Here we are some examples of the possibilities:
[10]:
vle(T=355, P=101325)
vle
[10]:
VLE(imol=MaterialIndexer(
g=[('Water', 0.6417), ('Ethanol', 0.8607)],
l=[('Water', 0.3583), ('Ethanol', 0.1393)]),
thermal_condition=ThermalCondition(T=355.00, P=101325))
[11]:
mixture_enthalpy = vle.mixture.xH(imol, *vle.thermal_condition)
vle(H=mixture_enthalpy, P=202650)
vle
[11]:
VLE(imol=MaterialIndexer(
g=[('Water', 0.6161), ('Ethanol', 0.8266)],
l=[('Water', 0.3839), ('Ethanol', 0.1734)]),
thermal_condition=ThermalCondition(T=373.69, P=202650))
[12]:
vle(V=0.5, P=101325)
vle
[12]:
VLE(imol=MaterialIndexer(
g=[('Water', 0.3861), ('Ethanol', 0.6139)],
l=[('Water', 0.6139), ('Ethanol', 0.3861)]),
thermal_condition=ThermalCondition(T=353.88, P=101325))
[13]:
vle(V=0.5, T=360)
vle
[13]:
VLE(imol=MaterialIndexer(
g=[('Water', 0.3886), ('Ethanol', 0.6114)],
l=[('Water', 0.6114), ('Ethanol', 0.3886)]),
thermal_condition=ThermalCondition(T=360.00, P=128136))
[14]:
vle(x=np.array([0.8, 0.2]), P=101325)
vle
[14]:
VLE(imol=MaterialIndexer(
g=[('Water', 0.8356), ('Ethanol', 0.9589)],
l=[('Water', 0.1644), ('Ethanol', 0.04109)]),
thermal_condition=ThermalCondition(T=356.25, P=128136))
[15]:
vle(y=np.array([0.4, 0.6]), T=360)
vle
[15]:
VLE(imol=MaterialIndexer(
g=[('Water', 0.4691), ('Ethanol', 0.7036)],
l=[('Water', 0.5309), ('Ethanol', 0.2964)]),
thermal_condition=ThermalCondition(T=356.25, P=126727))
Note that some compositions are infeasible; so it is not advised to pass x or y unless you know what you’re doing:
[16]:
vle(x=np.array([0.2, 0.8]), P=101325)
---------------------------------------------------------------------------
AssertionError Traceback (most recent call last)
<ipython-input-16-3d0d3ab197da> in <module>
----> 1 vle(x=np.array([0.2, 0.8]), P=101325)

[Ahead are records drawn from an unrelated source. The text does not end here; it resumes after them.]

-- ==== Sys2Proof/Machine/FlagOps.lean ====
section
/-! DEFINITION. Family 3, the flag operations (spec 43_flags.md R181 to R193). -/

namespace Sys2Proof.Machine

/-- FLAG.GET (43_flags.md R181). -/
def execFlagGet (f : Nat) (s : State) : Answer :=
  match s.flags.get f with
  | some b => answer (.bit b) s
  | none => raise (.invalidOperand (.number f)) s

/-- FLAG.SET (43_flags.md R182). -/
def execFlagSet (f : Nat) (b : Bool) (s : State) : Answer :=
  match s.flags.set b f with
  | some fl => answer .none (s.setFlags fl)
  | none => raise (.invalidOperand (.number f)) s

/-- FLAG.GETP (43_flags.md R183). -/
def execFlagGetP (s : State) : Answer := answer (.packed s.flags.pack) s

/-- FLAG.SETP (43_flags.md R184). -/
def execFlagSetP (p : Nat) (s : State) : Answer :=
  requireRange 256 p s (answer .none (s.setFlags (Flags.unpack p)))

/-- FLAG.SETW (43_flags.md R186). -/
def execFlagSetW (v : Nat) (s : State) : Answer :=
  deriveFlags v { s.flags with c := dC v, m := dM v, l := dL v, z := dZ v } s

/-- FLAG.SETXW (43_flags.md R187). -/
def execFlagSetXW (v : Nat) (s : State) : Answer :=
  deriveFlags v { s.flags with xc := dC v, xm := dM v, xl := dL v, xz := dZ v } s

/-- FLAG.SETZML (43_flags.md R188). -/
def execFlagSetZml (v : Nat) (s : State) : Answer :=
  deriveFlags v { s.flags with z := dZ v, m := dM v, l := dL v } s

/-- FLAG.SETXZML (43_flags.md R189). -/
def execFlagSetXZml (v : Nat) (s : State) : Answer :=
  deriveFlags v { s.flags with xz := dZ v, xm := dM v, xl := dL v } s

/-- FLAG.SETCM (43_flags.md R190). -/
def execFlagSetCm (v : Nat) (s : State) : Answer :=
  deriveFlags v { s.flags with c := dC v, m := dM v } s

/-- FLAG.SETXCM (43_flags.md R191). -/
def execFlagSetXCm (v : Nat) (s : State) : Answer :=
  deriveFlags v { s.flags with xc := dC v, xm := dM v } s

/-- FLAG.SETL (43_flags.md R192). -/
def execFlagSetL (v : Nat) (s : State) : Answer :=
  deriveFlags v { s.flags with l := dL v } s

/-- FLAG.SETXL (43_flags.md R193). -/
def execFlagSetXL (v : Nat) (s : State) : Answer :=
  deriveFlags v { s.flags with xl := dL v } s

end Sys2Proof.Machine
end

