-- ==== Sys2Proof/Machine/Reset.lean ====
section
/-! DEFINITION. Construction, RESET and CLEARREGS (spec 70_reset_and_hazards.md R340 to R344, 10_state.md R41). -/

namespace Sys2Proof.Machine

/-- The cells from a on, given values written (70_reset_and_hazards.md R341). -/
def initCells : List Nat → Nat → Memory → Memory
  | [], _, m => m
  | v :: vs, a, m => initCells vs (a + 1) (m.writeBytes (32 * a) 32 v)

/-- DMEM_INIT, zero-padded (10_state.md R41). -/
def Params.dmem (p : Params) : Memory := initCells p.dmemInit 0 []

/-- The initialised bits: true for the cells DMEM_INIT gives (10_state.md R41). -/
def Params.dinit (p : Params) : BitVec 128 := BitVec.ofNat 128 (2 ^ p.dmemInit.length - 1)

/-- STOP_ADDR, default len(IMEM) - 1 (00_scope.md R6). -/
def Params.stop (p : Params) : Int := p.stopAddr.getD ((p.imem.length : Int) - 1)

/-- { a ↦ (1, 1) : a in BP_INIT } (70_reset_and_hazards.md R341). -/
def Params.bp (p : Params) : List (Nat × BpEntry) :=
  p.bpInit.foldl (fun m a => mapPut a ⟨1, 1⟩ m) []

/-- The `require` lines of construction (70_reset_and_hazards.md R341), and that no instruction object issues what
an instruction must not issue (00_scope.md R12, 70_reset_and_hazards.md R350; log 9). -/
def Params.valid (p : Params) : Bool :=
  decide (1 ≤ p.imem.length) && decide (p.imem.length ≤ imemCapacity) && decide (p.startPc < p.imem.length)
    && decide (p.dmemInit.length ≤ dmemDepth) && p.dmemInit.all (fun v => decide (v < 2 ^ 256))
    && p.imem.all InstrObj.wf

/-- The machine that construction makes from its inputs, with nothing required of them (70_reset_and_hazards.md
R341, 10_state.md R41). -/
def machineOf (c : Config) (p : Params) : State :=
  { State.reset with
    config := c
    params := p
    dmem := p.dmem
    dinit := p.dinit
    pc := p.startPc
    stopAddr := p.stop
    bp := p.bp }

/-- Construction (70_reset_and_hazards.md R341): inputs that break a `require` make no machine (D24). -/
def construct (c : Config) (p : Params) : Option State :=
  if c.wf && p.valid then some (machineOf c p) else none

/-- RESET (70_reset_and_hazards.md R343): construction again with the same inputs, keeping the breakpoint table and
the histogram; the driver's queue is the driver's (log 20). -/
def execReset (s : State) : Answer :=
  answer .none { machineOf s.config s.params with bp := s.bp, hist := s.hist, driver := s.driver }

/-- CLEARREGS (70_reset_and_hazards.md R344). -/
def execClearRegs (s : State) : Answer :=
  answer .none { s with
    w := Vector.replicate 32 0
    valid := Vector.replicate 32 0
    sp := { s.sp with mod := 0, dmp := 0, rfp := 0, lc := 0, acc := 0 }
    xs := Vector.replicate 6 0 }

end Sys2Proof.Machine
end

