/-- 30_encoding.md R71, 60_exceptions.md R320, R312, 70_reset_and_hazards.md R349, R352, 47_step_engine.md R260: a step
takes the driver's next request and is exec of the operation it decodes to; where that is STEP, the step also writes
the driver's record, halted exactly when this STEP returned cont = 0 and faulted from the first error of a STEP on.
With nothing queued the driver aborts a faulted run, leaves an ended run as it is, whatever it has called since, and
otherwise calls STEP (the queue, the record and the idle driver are the model's, log 1, log 2). -/
def Obligations.StepRunsTheDecodedRequest : Prop :=
  ∀ s : State,
    (∀ (r : Request) (rest : List DriverCall) (i : Instr), s.driver = .request r :: rest → decode r = .ok i →
      (i ≠ .step → step s = exec i (s.setDriver rest)) ∧
      (∀ t, i = .step → exec .step (s.setDriver rest) = .next t → step s = .next (t.setRun t.runAfter)) ∧
      (∀ a, i = .step → exec .step (s.setDriver rest) = .refused a → step s = .refused a)) ∧
    (s.driver = [] → s.run = ⟨false, none⟩ →
      (∀ t, exec .step s = .next t → step s = .next (t.setRun t.runAfter)) ∧
      (∀ a, exec .step s = .refused a → step s = .refused a)) ∧
    (s.driver = [] → s.run = ⟨true, none⟩ → step s = .next s) ∧
    (∀ e, s.driver = [] → s.run.faulted = some e → step s = .fault (.runFaulted e)) ∧
    (s.runAfter.halted = true ↔ ∃ trace cycles hit, s.response.result = .stepDone false trace cycles hit) ∧
    (∀ e, s.run.faulted = some e → s.runAfter.faulted = some e) ∧
    (s.run.faulted = none → s.runAfter.faulted = s.response.err)
end

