theorem witness_CsrReadsTheViews : State.reset.config.wf = true ∧ State.reset.sp.rnd = rndSentinel ∧
    0x7CF ≠ State.reset.config.csrFlags ∧ 0x7CF ≠ State.reset.config.csrRnd ∧
    (∀ k < 8, 0x7CF ≠ State.reset.config.csrModBase + k) ∧
    resp (.csrGet 0x7CF) State.reset = err (.invalidOperand (.number 0x7CF)) := by decide

theorem witness_CsrWritesTheViews : State.reset.config.wf = true ∧
    resp (.csrSet 0x7C0 255) State.reset = ok .none ∧ resp (.csrSet 0x7C0 256) State.reset = err (.rangeError 256) ∧
    resp (.csrSet 0x7D7 (2 ^ 32 - 1)) State.reset = ok .none ∧
    resp (.csrSet 0x7D7 (2 ^ 32)) State.reset = err (.rangeError (2 ^ 32)) := by decide

theorem witness_WsrAndOneStorageOfMod : State.reset.config.wf = true ∧ 2 ≠ State.reset.config.wsrMod ∧
    2 ≠ State.reset.config.wsrRnd ∧ (after (.wsrSet 0 ones) State.reset).sp.mod = BitVec.ofNat 256 ones ∧
    resp (.wsrSet 0 (2 ^ 256)) State.reset = err (.rangeError (2 ^ 256)) := by decide

theorem witness_GprZeroIsConstant : 2 ^ 32 - 1 < 2 ^ 32 ∧
    resp (.gprGet 0) (after (.gprSet 0 (2 ^ 32 - 1)) State.reset) = ok (.limb 0) := by decide

theorem witness_GprPlainStorage : 2 ^ 32 - 1 < 2 ^ 32 ∧
    resp (.gprGet 7) (after (.gprSet 7 (2 ^ 32 - 1)) State.reset) = ok (.limb 0xFFFFFFFF) ∧
    (after (.gprSet 2 (2 ^ 32 - 1)) State.reset).xs[5] = 0 := by decide

theorem witness_GprAliasesOfSpecialLimbs :
    (2, 8) ∈ [(2, 8), (1, 16), (3, 24)] ∧ (3, 24) ∈ [(2, 8), (1, 16), (3, 24)] ∧ 7 < 8 ∧
    resp (.gprGet (24 + 7)) State.reset = ok (.limb 0) ∧
    after (.gprInc (24 + 7)) State.reset = after (.rfSetLimb (.special 3) 7 1) State.reset := by decide

theorem witness_GprX1IsTheCallStack :
    stacks16.cs = List.replicate 15 7 ++ [7] ∧ (List.replicate 15 (7 : Limb)).length < 16 ∧
    (after (.gprInc 1) stacks16).cs = List.replicate 15 7 ++ [8] ∧ State.reset.cs = [] ∧
    resp (.gprIncWb 1) State.reset = err (.stackUnderrun .call) := by decide

theorem witness_GprChecks : resp (.gprSet 32 (2 ^ 32)) State.reset = err (.indexError 32) ∧
    resp (.gprSet 31 (2 ^ 32)) State.reset = err (.rangeError (2 ^ 32)) := by decide

theorem witness_FlagSetThenGet : 7 < 8 ∧ resp (.flagGet 7) (after (.flagSet 7 true) State.reset) = ok (.bit true) ∧
    resp (.flagSet 8 true) State.reset = err (.invalidOperand (.number 8)) := by decide

theorem witness_FlagsPackedRoundTrip : resp .flagGetP (after (.flagSetP 255) State.reset) = ok (.packed 255) ∧
    resp (.flagSetP 256) State.reset = err (.rangeError 256) := by decide

theorem witness_FlagsFromWide : 2 * 2 ^ 256 - 1 < 2 ^ 257 ∧ 2 ^ 257 ≤ 2 * 2 ^ 256 ∧
    resp (.flagSetXW (2 * 2 ^ 256 - 1)) State.reset = ok .none ∧
    resp (.flagSetXW (2 * 2 ^ 256)) State.reset = err (.rangeError (2 * 2 ^ 256)) := by decide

~\OneDrive\Code\thermosteam\thermosteam\equilibrium\vle.py in __call__(self, P, H, T, V, x, y)
165 return self.set_PH(P, H)
166 elif x_spec:
--> 167 return self.set_Px(P, np.asarray(x))
168 else: # y_spec
169 return self.set_Py(P, np.asarray(y))
~\OneDrive\Code\thermosteam\thermosteam\equilibrium\vle.py in set_Px(self, P, x)
343 assert self._N == 2, 'number of species in equilibrium must be 2 to specify x'
344 self._thermal_condition.T, y = self._bubble_point.solve_Ty(x, P)
--> 345 self._lever_rule(x, y)
346
347 def set_Ty(self, T, y):
~\OneDrive\Code\thermosteam\thermosteam\equilibrium\vle.py in _lever_rule(self, x, y)
325 def _lever_rule(self, x, y):
326 split_frac = (self._z[0]-x[0])/(y[0]-x[0])
--> 327 assert -0.00001 < split_frac < 1.00001, 'desired composition is infeasible'
328 if split_frac > 1:
329 split_frac = 1
AssertionError: desired composition is infeasible
4.4. Liquid-liquid equilibrium¶
Liquid-liquid equilibrium can be calculated through a LLE object:
[17]:
tmo.settings.set_thermo(['Water', 'Octane', 'Butanol'])
imol = tmo.indexer.MolarFlowIndexer(
l=[('Water', 304), ('Butanol', 30)],
L=[('Octane', 100)])
lle = tmo.equilibrium.LLE(imol)
lle(T=360)
lle
[17]:
LLE(imol=MolarFlowIndexer(
L=[('Water', 290.6), ('Octane', 0.02062), ('Butanol', 4.3)],
l=[('Water', 13.35), ('Octane', 99.98), ('Butanol', 25.7)]),
thermal_condition=ThermalCondition(T=360.00, P=101325))
Pressure is not a significant factor in liquid-liquid equilibrium, so only temperature is needed.